━━ GIVEN ENTRIES

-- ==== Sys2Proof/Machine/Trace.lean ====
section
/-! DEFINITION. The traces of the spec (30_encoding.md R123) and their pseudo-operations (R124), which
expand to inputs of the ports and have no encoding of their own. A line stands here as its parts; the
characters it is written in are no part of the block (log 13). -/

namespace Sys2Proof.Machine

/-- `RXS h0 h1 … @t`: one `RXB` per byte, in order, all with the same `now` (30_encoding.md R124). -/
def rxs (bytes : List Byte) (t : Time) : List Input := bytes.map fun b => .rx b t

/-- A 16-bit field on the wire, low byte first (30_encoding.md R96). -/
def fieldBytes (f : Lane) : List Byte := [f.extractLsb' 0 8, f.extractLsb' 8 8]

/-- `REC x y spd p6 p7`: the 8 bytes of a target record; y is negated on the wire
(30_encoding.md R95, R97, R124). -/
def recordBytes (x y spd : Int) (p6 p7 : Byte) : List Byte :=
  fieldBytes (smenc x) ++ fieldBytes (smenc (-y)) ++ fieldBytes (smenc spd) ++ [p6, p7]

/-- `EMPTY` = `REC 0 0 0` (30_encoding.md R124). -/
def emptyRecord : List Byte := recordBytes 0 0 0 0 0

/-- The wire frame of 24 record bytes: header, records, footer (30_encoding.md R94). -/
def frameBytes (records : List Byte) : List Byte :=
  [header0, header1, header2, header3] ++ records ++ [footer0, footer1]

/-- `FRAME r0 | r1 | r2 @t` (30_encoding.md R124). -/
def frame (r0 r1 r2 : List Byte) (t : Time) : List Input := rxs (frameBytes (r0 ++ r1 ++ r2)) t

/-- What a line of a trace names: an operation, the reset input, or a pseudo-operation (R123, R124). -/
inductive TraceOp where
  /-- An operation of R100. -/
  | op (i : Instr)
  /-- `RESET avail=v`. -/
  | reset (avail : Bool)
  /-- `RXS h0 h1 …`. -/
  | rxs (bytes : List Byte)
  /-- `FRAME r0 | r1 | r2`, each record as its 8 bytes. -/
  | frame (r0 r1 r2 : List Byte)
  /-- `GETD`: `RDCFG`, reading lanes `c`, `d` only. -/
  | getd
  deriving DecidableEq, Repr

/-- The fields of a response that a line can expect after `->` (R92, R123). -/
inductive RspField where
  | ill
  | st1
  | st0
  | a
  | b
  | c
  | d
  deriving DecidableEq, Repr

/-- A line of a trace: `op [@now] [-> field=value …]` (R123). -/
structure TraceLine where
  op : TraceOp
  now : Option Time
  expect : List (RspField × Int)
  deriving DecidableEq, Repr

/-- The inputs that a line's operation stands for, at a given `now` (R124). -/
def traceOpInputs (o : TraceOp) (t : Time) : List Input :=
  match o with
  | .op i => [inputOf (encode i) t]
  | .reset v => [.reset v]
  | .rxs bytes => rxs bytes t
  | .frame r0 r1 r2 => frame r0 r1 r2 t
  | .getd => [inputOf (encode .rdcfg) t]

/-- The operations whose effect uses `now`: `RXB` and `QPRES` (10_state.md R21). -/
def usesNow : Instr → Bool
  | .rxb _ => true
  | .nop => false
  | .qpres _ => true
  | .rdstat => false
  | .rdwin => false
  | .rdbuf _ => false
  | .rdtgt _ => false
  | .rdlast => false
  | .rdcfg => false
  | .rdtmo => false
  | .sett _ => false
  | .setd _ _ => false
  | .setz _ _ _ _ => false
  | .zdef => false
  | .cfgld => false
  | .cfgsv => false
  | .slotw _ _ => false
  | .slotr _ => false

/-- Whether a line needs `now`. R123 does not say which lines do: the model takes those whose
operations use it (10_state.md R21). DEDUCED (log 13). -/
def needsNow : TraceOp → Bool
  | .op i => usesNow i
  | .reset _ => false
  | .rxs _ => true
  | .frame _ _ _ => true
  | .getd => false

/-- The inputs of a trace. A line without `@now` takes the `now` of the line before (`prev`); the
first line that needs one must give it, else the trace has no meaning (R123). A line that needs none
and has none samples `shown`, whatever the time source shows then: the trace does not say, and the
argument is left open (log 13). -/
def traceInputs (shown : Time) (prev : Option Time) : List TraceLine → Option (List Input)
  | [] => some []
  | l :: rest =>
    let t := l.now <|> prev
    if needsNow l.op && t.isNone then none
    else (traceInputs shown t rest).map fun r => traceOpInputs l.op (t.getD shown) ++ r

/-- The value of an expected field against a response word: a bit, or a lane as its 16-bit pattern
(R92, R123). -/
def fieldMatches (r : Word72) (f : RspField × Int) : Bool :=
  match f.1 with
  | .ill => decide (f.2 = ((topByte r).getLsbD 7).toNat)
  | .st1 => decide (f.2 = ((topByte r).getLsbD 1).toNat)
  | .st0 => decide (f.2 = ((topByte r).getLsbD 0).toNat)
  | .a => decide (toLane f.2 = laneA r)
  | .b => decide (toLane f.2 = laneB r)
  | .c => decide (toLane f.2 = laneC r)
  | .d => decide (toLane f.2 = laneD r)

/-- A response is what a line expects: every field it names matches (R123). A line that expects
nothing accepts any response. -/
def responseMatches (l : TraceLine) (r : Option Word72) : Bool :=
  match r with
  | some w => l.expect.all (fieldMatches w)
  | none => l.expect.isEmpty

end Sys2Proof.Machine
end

━━━━

» WHAT IS EXPECTED
The records above are to be copied in full, exactly as written.

» RESPONSE TO THE TASK
-- ==== Sys2Proof/Machine/Trace.lean ====
section
/-! DEFINITION. The traces of the spec (30_encoding.md R123) and their pseudo-operations (R124), which
expand to inputs of the ports and have no encoding of their own. A line stands here as its parts; the
characters it is written in are no part of the block (log 13). -/

namespace Sys2Proof.Machine

/-- `RXS h0 h1 … @t`: one `RXB` per byte, in order, all with the same `now` (30_encoding.md R124). -/
def rxs (bytes : List Byte) (t : Time) : List Input := bytes.map fun b => .rx b t

/-- A 16-bit field on the wire, low byte first (30_encoding.md R96). -/
def fieldBytes (f : Lane) : List Byte := [f.extractLsb' 0 8, f.extractLsb' 8 8]

/-- `REC x y spd p6 p7`: the 8 bytes of a target record; y is negated on the wire
(30_encoding.md R95, R97, R124). -/
def recordBytes (x y spd : Int) (p6 p7 : Byte) : List Byte :=
  fieldBytes (smenc x) ++ fieldBytes (smenc (-y)) ++ fieldBytes (smenc spd) ++ [p6, p7]

/-- `EMPTY` = `REC 0 0 0` (30_encoding.md R124). -/
def emptyRecord : List Byte := recordBytes 0 0 0 0 0

/-- The wire frame of 24 record bytes: header, records, footer (30_encoding.md R94). -/
def frameBytes (records : List Byte) : List Byte :=
  [header0, header1, header2, header3] ++ records ++ [footer0, footer1]

/-- `FRAME r0 | r1 | r2 @t` (30_encoding.md R124). -/
def frame (r0 r1 r2 : List Byte) (t : Time) : List Input := rxs (frameBytes (r0 ++ r1 ++ r2)) t

/-- What a line of a trace names: an operation, the reset input, or a pseudo-operation (R123, R124). -/
inductive TraceOp where
  /-- An operation of R100. -/
  | op (i : Instr)
  /-- `RESET avail=v`. -/
  | reset (avail : Bool)
  /-- `RXS h0 h1 …`. -/
  | rxs (bytes : List Byte)
  /-- `FRAME r0 | r1 | r2`, each record as its 8 bytes. -/
  | frame (r0 r1 r2 : List Byte)
  /-- `GETD`: `RDCFG`, reading lanes `c`, `d` only. -/
  | getd
  deriving DecidableEq, Repr

/-- The fields of a response that a line can expect after `->` (R92, R123). -/
inductive RspField where
  | ill
  | st1
  | st0
  | a
  | b
  | c
  | d
  deriving DecidableEq, Repr

/-- A line of a trace: `op [@now] [-> field=value …]` (R123). -/
structure TraceLine where
  op : TraceOp
  now : Option Time
  expect : List (RspField × Int)
  deriving DecidableEq, Repr

/-- The inputs that a line's operation stands for, at a given `now` (R124). -/
def traceOpInputs (o : TraceOp) (t : Time) : List Input :=
  match o with
  | .op i => [inputOf (encode i) t]
  | .reset v => [.reset v]
  | .rxs bytes => rxs bytes t
  | .frame r0 r1 r2 => frame r0 r1 r2 t
  | .getd => [inputOf (encode .rdcfg) t]

/-- The operations whose effect uses `now`: `RXB` and `QPRES` (10_state.md R21). -/
def usesNow : Instr → Bool
  | .rxb _ => true
  | .nop => false
  | .qpres _ => true
  | .rdstat => false
  | .rdwin => false
  | .rdbuf _ => false
  | .rdtgt _ => false
  | .rdlast => false
  | .rdcfg => false
  | .rdtmo => false
  | .sett _ => false
  | .setd _ _ => false
  | .setz _ _ _ _ => false
  | .zdef => false
  | .cfgld => false
  | .cfgsv => false
  | .slotw _ _ => false
  | .slotr _ => false

/-- Whether a line needs `now`. R123 does not say which lines do: the model takes those whose
operations use it (10_state.md R21). DEDUCED (log 13). -/
def needsNow : TraceOp → Bool
  | .op i => usesNow i
  | .reset _ => false
  | .rxs _ => true
  | .frame _ _ _ => true
  | .getd => false

/-- The inputs of a trace. A line without `@now` takes the `now` of the line before (`prev`); the
first line that needs one must give it, else the trace has no meaning (R123). A line that needs none
and has none samples `shown`, whatever the time source shows then: the trace does not say, and the
argument is left open (log 13). -/
def traceInputs (shown : Time) (prev : Option Time) : List TraceLine → Option (List Input)
  | [] => some []
  | l :: rest =>
    let t := l.now <|> prev
    if needsNow l.op && t.isNone then none
    else (traceInputs shown t rest).map fun r => traceOpInputs l.op (t.getD shown) ++ r

/-- The value of an expected field against a response word: a bit, or a lane as its 16-bit pattern
(R92, R123). -/
def fieldMatches (r : Word72) (f : RspField × Int) : Bool :=
  match f.1 with
  | .ill => decide (f.2 = ((topByte r).getLsbD 7).toNat)
  | .st1 => decide (f.2 = ((topByte r).getLsbD 1).toNat)
  | .st0 => decide (f.2 = ((topByte r).getLsbD 0).toNat)
  | .a => decide (toLane f.2 = laneA r)
  | .b => decide (toLane f.2 = laneB r)
  | .c => decide (toLane f.2 = laneC r)
  | .d => decide (toLane f.2 = laneD r)

/-- A response is what a line expects: every field it names matches (R123). A line that expects
nothing accepts any response. -/
def responseMatches (l : TraceLine) (r : Option Word72) : Bool :=
  match r with
  | some w => l.expect.all (fieldMatches w)
  | none => l.expect.isEmpty

end Sys2Proof.Machine
end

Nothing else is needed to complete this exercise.